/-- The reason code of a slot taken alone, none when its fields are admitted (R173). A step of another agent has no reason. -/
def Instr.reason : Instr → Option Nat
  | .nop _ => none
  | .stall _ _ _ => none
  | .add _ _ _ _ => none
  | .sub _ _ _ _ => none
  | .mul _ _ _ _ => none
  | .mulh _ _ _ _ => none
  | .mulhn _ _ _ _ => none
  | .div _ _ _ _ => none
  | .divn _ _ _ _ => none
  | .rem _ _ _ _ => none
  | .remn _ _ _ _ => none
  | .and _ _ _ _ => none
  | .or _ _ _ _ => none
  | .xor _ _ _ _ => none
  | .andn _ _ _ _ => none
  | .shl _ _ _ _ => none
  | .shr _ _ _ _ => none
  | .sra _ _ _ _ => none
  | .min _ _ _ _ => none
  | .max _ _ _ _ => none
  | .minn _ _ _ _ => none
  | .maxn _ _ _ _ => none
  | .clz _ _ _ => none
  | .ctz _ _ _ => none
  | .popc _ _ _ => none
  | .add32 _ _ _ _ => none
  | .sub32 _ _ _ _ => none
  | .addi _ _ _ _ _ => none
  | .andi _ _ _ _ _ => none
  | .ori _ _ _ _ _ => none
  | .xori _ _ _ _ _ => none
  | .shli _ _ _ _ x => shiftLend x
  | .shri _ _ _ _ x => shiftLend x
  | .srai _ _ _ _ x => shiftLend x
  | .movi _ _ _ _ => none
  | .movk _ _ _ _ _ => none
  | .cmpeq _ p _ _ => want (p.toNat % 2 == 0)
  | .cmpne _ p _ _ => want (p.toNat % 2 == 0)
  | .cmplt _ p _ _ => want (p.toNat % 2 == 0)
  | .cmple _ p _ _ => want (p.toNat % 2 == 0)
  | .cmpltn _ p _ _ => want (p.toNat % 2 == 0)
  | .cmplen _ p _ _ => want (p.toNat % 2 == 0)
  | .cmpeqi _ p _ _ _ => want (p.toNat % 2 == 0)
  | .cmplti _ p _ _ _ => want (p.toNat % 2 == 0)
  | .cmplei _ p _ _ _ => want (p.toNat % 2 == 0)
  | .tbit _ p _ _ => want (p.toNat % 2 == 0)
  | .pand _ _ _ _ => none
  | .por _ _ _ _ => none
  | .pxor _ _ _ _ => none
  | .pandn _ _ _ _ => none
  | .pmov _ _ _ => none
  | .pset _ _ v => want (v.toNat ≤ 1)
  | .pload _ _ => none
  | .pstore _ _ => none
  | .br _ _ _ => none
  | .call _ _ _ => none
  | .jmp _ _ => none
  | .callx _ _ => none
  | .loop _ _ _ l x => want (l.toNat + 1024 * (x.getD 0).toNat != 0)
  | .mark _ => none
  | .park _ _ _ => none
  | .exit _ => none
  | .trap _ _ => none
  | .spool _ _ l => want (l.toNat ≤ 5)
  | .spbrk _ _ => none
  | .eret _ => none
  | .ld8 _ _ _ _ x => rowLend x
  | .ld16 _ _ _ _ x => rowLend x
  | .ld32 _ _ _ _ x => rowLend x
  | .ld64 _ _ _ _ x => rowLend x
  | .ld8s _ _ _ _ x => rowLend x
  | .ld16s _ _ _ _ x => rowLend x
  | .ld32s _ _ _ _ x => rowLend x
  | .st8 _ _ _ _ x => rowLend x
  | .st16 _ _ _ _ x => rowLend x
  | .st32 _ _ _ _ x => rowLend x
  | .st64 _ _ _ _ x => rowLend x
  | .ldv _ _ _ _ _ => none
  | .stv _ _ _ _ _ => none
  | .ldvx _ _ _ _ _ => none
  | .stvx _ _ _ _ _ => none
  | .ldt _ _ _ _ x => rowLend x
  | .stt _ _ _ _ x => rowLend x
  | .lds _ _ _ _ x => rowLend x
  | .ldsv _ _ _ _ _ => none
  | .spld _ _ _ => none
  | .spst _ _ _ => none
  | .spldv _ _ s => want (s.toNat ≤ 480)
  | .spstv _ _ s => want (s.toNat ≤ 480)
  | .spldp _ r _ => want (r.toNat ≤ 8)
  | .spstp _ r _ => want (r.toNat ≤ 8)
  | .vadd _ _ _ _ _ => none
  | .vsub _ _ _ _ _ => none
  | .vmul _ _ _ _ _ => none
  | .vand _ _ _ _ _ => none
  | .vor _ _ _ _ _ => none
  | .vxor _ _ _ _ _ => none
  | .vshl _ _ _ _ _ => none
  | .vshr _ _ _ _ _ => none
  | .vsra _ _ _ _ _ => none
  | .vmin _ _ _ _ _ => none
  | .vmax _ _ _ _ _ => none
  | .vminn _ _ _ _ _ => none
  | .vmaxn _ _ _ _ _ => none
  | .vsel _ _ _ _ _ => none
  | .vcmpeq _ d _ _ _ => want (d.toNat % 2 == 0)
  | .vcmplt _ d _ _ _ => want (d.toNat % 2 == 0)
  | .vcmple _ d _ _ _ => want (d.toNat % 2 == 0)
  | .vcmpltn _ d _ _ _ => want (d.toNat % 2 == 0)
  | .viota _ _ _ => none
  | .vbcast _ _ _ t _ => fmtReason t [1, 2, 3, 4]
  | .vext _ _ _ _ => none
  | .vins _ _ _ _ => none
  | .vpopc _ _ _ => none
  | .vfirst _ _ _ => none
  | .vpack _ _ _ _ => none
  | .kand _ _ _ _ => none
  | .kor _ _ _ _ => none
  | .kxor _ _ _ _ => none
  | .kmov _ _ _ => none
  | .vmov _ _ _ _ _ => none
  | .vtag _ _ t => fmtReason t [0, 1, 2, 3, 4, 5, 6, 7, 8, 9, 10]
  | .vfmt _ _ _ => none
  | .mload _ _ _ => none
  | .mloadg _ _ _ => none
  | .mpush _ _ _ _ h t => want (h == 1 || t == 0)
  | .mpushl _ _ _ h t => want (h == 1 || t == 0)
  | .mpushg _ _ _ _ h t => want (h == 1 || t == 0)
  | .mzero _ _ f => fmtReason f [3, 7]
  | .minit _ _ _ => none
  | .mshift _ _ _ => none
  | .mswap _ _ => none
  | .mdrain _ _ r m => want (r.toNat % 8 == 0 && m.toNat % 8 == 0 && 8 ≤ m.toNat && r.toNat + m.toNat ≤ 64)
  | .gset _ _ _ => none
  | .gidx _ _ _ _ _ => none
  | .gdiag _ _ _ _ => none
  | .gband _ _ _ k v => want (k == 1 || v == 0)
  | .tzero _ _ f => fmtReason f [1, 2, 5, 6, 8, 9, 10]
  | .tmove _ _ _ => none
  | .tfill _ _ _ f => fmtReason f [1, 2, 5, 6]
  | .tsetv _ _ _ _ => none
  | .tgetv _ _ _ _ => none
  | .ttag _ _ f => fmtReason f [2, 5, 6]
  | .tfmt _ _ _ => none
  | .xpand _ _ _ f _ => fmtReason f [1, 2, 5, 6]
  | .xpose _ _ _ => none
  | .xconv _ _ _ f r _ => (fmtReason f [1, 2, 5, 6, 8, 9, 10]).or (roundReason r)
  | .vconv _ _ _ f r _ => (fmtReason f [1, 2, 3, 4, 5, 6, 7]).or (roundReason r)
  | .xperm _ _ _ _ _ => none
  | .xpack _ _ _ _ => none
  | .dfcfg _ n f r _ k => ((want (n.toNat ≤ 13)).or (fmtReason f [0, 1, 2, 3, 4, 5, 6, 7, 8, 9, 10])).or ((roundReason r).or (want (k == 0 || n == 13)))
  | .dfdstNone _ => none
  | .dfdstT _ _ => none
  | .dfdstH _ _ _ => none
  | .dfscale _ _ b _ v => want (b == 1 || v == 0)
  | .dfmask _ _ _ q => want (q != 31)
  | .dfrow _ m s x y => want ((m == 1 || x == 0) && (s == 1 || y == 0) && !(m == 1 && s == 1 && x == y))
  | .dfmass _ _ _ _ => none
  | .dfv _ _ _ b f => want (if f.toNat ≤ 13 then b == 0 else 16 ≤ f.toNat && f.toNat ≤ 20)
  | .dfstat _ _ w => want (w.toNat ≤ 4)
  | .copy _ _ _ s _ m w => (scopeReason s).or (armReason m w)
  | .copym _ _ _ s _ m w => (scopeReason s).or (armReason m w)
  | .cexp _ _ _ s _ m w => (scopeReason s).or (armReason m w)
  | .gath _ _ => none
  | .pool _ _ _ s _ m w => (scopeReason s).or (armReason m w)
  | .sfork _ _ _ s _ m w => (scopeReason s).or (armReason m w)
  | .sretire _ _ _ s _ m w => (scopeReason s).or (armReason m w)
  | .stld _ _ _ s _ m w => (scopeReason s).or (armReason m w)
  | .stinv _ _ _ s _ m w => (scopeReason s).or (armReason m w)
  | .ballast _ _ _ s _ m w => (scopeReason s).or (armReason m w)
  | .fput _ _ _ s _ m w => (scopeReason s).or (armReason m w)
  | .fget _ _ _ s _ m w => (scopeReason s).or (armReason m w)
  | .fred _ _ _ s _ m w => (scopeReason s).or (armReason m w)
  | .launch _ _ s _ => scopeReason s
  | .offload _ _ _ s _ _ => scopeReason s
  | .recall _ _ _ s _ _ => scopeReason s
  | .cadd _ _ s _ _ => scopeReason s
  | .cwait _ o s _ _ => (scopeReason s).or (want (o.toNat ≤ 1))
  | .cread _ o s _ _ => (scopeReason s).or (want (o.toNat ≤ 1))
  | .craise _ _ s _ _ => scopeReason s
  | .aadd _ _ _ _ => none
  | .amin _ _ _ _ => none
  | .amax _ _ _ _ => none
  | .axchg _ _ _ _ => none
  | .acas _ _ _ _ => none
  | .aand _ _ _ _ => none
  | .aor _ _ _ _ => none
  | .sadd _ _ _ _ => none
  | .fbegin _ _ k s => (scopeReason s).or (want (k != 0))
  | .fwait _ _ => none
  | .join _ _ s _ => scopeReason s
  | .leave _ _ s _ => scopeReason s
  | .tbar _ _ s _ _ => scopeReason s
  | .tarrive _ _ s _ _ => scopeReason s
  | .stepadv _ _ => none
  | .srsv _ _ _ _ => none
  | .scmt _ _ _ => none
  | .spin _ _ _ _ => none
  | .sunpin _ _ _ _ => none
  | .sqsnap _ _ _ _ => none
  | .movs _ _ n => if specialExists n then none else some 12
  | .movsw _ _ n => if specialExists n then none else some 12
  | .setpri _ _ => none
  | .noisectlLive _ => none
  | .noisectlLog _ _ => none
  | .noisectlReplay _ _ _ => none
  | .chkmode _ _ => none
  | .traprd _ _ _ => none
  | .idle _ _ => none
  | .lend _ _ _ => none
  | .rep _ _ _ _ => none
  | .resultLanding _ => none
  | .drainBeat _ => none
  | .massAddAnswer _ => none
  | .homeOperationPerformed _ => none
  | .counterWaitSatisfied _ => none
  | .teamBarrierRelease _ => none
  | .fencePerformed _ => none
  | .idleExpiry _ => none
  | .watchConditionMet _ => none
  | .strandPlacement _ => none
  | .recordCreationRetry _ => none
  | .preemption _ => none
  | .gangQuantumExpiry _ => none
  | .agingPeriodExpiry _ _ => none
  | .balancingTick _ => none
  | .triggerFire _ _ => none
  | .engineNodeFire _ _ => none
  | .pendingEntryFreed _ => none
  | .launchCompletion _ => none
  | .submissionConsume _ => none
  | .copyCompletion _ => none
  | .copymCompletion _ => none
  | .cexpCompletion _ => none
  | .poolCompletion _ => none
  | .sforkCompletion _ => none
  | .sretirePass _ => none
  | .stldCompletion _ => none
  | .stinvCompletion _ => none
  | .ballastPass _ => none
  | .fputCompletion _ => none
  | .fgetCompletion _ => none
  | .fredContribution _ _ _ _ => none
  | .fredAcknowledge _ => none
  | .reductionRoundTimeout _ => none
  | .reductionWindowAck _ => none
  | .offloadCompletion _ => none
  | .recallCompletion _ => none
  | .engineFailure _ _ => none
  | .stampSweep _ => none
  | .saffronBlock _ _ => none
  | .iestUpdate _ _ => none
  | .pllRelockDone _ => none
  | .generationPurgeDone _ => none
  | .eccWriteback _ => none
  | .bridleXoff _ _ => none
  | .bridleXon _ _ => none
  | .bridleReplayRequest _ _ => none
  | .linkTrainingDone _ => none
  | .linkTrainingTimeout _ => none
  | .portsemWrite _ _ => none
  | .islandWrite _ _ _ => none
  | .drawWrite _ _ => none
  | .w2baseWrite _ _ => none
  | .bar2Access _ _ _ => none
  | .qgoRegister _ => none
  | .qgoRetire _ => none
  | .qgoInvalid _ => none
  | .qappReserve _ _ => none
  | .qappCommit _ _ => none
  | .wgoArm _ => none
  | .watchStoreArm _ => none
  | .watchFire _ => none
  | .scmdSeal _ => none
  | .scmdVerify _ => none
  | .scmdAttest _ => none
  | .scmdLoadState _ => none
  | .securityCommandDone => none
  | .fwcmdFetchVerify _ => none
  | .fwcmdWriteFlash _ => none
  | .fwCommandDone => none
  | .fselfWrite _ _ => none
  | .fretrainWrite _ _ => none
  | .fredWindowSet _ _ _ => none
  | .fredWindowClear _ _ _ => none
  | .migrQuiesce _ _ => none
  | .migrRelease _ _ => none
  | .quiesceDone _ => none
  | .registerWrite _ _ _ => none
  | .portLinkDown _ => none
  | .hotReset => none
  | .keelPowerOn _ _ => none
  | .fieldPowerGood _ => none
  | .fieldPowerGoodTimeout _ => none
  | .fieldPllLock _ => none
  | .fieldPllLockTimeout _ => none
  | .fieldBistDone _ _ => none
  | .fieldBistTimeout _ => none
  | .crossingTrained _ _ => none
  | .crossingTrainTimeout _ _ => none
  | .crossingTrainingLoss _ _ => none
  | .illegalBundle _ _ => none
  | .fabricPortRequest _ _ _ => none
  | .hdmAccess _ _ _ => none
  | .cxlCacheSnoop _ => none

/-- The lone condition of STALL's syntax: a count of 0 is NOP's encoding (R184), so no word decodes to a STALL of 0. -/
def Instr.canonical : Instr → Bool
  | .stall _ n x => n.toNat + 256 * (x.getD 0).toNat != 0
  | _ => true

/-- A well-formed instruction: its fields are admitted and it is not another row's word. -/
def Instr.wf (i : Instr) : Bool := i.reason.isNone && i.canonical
-- -- --
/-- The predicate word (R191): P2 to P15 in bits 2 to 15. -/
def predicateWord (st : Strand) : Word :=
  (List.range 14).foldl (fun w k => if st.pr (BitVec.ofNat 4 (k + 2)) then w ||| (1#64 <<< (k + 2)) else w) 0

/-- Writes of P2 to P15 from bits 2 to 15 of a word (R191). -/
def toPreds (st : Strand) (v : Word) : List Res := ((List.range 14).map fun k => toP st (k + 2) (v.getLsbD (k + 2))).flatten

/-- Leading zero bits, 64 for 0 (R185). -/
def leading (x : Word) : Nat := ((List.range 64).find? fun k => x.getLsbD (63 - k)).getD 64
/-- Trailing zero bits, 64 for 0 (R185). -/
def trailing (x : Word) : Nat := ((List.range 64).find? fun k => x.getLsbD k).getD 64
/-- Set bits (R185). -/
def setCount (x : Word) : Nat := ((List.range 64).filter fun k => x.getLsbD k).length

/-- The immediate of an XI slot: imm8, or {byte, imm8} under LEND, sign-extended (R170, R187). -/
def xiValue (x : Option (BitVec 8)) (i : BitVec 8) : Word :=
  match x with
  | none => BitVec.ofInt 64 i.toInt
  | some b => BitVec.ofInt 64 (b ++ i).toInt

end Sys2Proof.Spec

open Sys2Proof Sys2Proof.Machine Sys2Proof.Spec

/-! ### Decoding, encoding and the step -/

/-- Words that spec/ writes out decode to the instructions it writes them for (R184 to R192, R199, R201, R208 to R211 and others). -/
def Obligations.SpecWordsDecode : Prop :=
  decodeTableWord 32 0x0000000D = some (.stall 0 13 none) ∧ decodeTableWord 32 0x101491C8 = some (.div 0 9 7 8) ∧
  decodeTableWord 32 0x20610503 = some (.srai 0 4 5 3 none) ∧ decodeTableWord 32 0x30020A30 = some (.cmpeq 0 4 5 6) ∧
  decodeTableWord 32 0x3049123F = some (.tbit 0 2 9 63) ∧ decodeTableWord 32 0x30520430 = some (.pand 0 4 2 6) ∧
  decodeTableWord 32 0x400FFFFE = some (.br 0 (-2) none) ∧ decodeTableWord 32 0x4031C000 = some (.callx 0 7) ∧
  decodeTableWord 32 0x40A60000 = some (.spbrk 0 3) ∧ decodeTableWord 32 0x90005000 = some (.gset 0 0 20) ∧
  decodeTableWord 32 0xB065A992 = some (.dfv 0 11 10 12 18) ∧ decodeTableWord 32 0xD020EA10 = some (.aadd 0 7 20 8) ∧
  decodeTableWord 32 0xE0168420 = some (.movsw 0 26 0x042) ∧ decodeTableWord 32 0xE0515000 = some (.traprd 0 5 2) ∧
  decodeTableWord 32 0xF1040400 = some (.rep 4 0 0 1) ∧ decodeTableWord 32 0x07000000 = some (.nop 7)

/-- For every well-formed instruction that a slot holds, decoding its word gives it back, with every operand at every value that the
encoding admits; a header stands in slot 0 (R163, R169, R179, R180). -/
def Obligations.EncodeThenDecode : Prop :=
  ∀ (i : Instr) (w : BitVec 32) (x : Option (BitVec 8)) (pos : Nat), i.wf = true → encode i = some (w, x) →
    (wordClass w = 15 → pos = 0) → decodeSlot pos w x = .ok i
-- -- --
**Task to carry out:**
Using the listing above, copy exactly the line that contains "7]).or (roundReason r)", the line that contains "want (b == 1 || v == 0)", and each line that falls between them.

**Answer space:**
  | .vconv _ _ _ f r _ => (fmtReason f [1, 2, 3, 4, 5, 6, 7]).or (roundReason r)
  | .xperm _ _ _ _ _ => none
  | .xpack _ _ _ _ => none
  | .dfcfg _ n f r _ k => ((want (n.toNat ≤ 13)).or (fmtReason f [0, 1, 2, 3, 4, 5, 6, 7, 8, 9, 10])).or ((roundReason r).or (want (k == 0 || n == 13)))
  | .dfdstNone _ => none
  | .dfdstT _ _ => none
  | .dfdstH _ _ _ => none
  | .dfscale _ _ b _ v => want (b == 1 || v == 0)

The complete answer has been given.